- Exercise objective: Please retype, unchanged, each line from the top of the material below through the line where "have hlt : (raw" appears.

Record extracts: Begin

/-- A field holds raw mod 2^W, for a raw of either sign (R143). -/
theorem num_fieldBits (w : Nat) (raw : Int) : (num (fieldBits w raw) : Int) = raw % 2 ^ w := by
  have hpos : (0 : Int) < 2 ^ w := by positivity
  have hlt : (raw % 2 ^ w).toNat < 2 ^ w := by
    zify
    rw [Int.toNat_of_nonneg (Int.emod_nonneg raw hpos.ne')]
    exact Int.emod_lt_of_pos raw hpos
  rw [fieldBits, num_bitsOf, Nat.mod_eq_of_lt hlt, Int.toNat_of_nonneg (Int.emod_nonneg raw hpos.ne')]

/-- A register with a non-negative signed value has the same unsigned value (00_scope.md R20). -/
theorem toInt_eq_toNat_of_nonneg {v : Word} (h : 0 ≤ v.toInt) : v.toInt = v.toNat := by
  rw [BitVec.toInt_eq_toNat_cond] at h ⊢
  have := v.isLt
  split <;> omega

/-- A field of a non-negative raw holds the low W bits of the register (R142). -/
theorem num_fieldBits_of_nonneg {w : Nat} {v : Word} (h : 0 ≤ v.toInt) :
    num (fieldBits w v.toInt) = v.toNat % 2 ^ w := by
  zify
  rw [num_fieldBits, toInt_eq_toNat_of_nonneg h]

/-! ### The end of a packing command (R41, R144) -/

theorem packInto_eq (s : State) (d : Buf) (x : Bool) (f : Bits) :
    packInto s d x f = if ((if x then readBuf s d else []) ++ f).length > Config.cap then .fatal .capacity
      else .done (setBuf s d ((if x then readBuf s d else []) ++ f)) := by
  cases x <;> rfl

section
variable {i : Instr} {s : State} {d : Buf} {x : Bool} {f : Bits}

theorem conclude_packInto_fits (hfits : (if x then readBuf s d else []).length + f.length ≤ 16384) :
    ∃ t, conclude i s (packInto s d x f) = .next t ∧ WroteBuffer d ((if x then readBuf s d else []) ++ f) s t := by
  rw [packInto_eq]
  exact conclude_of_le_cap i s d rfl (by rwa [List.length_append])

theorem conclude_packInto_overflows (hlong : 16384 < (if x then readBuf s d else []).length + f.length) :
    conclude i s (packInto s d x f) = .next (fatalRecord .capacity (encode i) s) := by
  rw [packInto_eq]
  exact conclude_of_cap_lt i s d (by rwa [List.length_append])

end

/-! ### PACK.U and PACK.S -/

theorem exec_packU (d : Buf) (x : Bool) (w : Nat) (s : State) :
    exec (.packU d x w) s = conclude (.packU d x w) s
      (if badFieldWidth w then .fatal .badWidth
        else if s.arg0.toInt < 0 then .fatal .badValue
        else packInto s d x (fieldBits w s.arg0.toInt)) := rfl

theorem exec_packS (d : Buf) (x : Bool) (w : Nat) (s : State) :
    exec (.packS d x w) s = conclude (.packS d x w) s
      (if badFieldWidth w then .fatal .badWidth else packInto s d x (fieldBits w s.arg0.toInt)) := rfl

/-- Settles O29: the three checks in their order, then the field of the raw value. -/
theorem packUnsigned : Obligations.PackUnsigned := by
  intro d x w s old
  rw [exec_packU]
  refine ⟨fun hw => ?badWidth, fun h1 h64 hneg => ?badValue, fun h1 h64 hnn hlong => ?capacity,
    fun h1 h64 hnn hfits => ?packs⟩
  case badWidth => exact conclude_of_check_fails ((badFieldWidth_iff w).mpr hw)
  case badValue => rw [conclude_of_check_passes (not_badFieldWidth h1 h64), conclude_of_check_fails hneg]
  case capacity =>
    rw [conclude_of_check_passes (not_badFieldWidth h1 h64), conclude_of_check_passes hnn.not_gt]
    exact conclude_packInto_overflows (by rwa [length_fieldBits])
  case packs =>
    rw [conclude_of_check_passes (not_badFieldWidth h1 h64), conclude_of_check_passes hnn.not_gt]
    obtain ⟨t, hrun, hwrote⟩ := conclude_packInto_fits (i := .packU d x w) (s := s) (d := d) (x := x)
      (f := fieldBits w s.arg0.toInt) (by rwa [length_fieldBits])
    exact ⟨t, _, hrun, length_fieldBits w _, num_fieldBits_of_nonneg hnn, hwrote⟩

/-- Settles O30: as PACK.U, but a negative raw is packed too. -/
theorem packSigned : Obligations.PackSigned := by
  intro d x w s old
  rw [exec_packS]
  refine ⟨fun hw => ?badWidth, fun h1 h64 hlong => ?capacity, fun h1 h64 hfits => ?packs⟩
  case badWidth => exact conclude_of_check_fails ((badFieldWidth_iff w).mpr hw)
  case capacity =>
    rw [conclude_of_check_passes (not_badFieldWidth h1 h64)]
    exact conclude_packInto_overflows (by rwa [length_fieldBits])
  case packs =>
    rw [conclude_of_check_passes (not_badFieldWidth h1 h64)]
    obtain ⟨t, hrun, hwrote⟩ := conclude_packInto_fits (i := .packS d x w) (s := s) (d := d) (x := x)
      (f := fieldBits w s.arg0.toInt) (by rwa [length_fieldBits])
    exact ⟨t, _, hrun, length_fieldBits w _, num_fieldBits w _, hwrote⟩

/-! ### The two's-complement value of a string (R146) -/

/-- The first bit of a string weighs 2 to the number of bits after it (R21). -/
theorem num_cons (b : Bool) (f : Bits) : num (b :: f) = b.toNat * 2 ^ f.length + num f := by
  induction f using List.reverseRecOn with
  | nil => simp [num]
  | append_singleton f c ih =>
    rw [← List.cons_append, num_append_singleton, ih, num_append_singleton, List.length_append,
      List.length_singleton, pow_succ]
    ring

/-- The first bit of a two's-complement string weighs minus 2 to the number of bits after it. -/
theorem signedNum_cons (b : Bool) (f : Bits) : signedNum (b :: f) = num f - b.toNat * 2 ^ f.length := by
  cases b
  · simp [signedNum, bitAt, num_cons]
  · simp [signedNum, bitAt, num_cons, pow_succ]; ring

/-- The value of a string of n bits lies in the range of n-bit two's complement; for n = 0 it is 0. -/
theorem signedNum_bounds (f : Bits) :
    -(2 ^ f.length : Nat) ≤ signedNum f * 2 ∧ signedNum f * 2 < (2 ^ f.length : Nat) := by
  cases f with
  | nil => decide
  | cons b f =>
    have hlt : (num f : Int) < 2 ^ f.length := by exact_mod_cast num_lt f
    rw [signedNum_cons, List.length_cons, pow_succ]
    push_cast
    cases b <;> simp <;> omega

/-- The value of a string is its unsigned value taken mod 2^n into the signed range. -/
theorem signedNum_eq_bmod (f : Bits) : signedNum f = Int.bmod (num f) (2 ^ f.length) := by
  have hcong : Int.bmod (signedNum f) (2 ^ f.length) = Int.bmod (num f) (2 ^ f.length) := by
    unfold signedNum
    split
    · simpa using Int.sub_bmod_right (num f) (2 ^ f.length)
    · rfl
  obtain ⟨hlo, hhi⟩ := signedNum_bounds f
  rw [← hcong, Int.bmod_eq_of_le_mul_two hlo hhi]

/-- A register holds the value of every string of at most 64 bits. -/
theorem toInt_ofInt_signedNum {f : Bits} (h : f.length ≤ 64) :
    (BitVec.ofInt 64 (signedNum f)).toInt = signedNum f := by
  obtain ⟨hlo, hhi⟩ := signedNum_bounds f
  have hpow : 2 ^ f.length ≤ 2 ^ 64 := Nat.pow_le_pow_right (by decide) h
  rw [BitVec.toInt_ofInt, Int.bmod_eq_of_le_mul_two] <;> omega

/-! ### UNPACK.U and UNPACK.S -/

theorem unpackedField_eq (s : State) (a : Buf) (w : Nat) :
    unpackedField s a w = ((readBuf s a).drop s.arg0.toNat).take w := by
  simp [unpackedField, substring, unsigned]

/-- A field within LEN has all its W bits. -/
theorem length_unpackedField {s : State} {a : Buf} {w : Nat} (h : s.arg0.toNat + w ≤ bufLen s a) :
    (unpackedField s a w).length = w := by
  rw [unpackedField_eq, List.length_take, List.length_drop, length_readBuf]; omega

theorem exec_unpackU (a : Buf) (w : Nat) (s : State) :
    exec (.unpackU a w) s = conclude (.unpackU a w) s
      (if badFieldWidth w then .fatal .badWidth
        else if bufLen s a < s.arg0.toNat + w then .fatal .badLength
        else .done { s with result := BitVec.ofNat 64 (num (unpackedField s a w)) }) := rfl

Record extracts: End

- Exercise response:
/-- A field holds raw mod 2^W, for a raw of either sign (R143). -/
theorem num_fieldBits (w : Nat) (raw : Int) : (num (fieldBits w raw) : Int) = raw % 2 ^ w := by
  have hpos : (0 : Int) < 2 ^ w := by positivity
  have hlt : (raw % 2 ^ w).toNat < 2 ^ w := by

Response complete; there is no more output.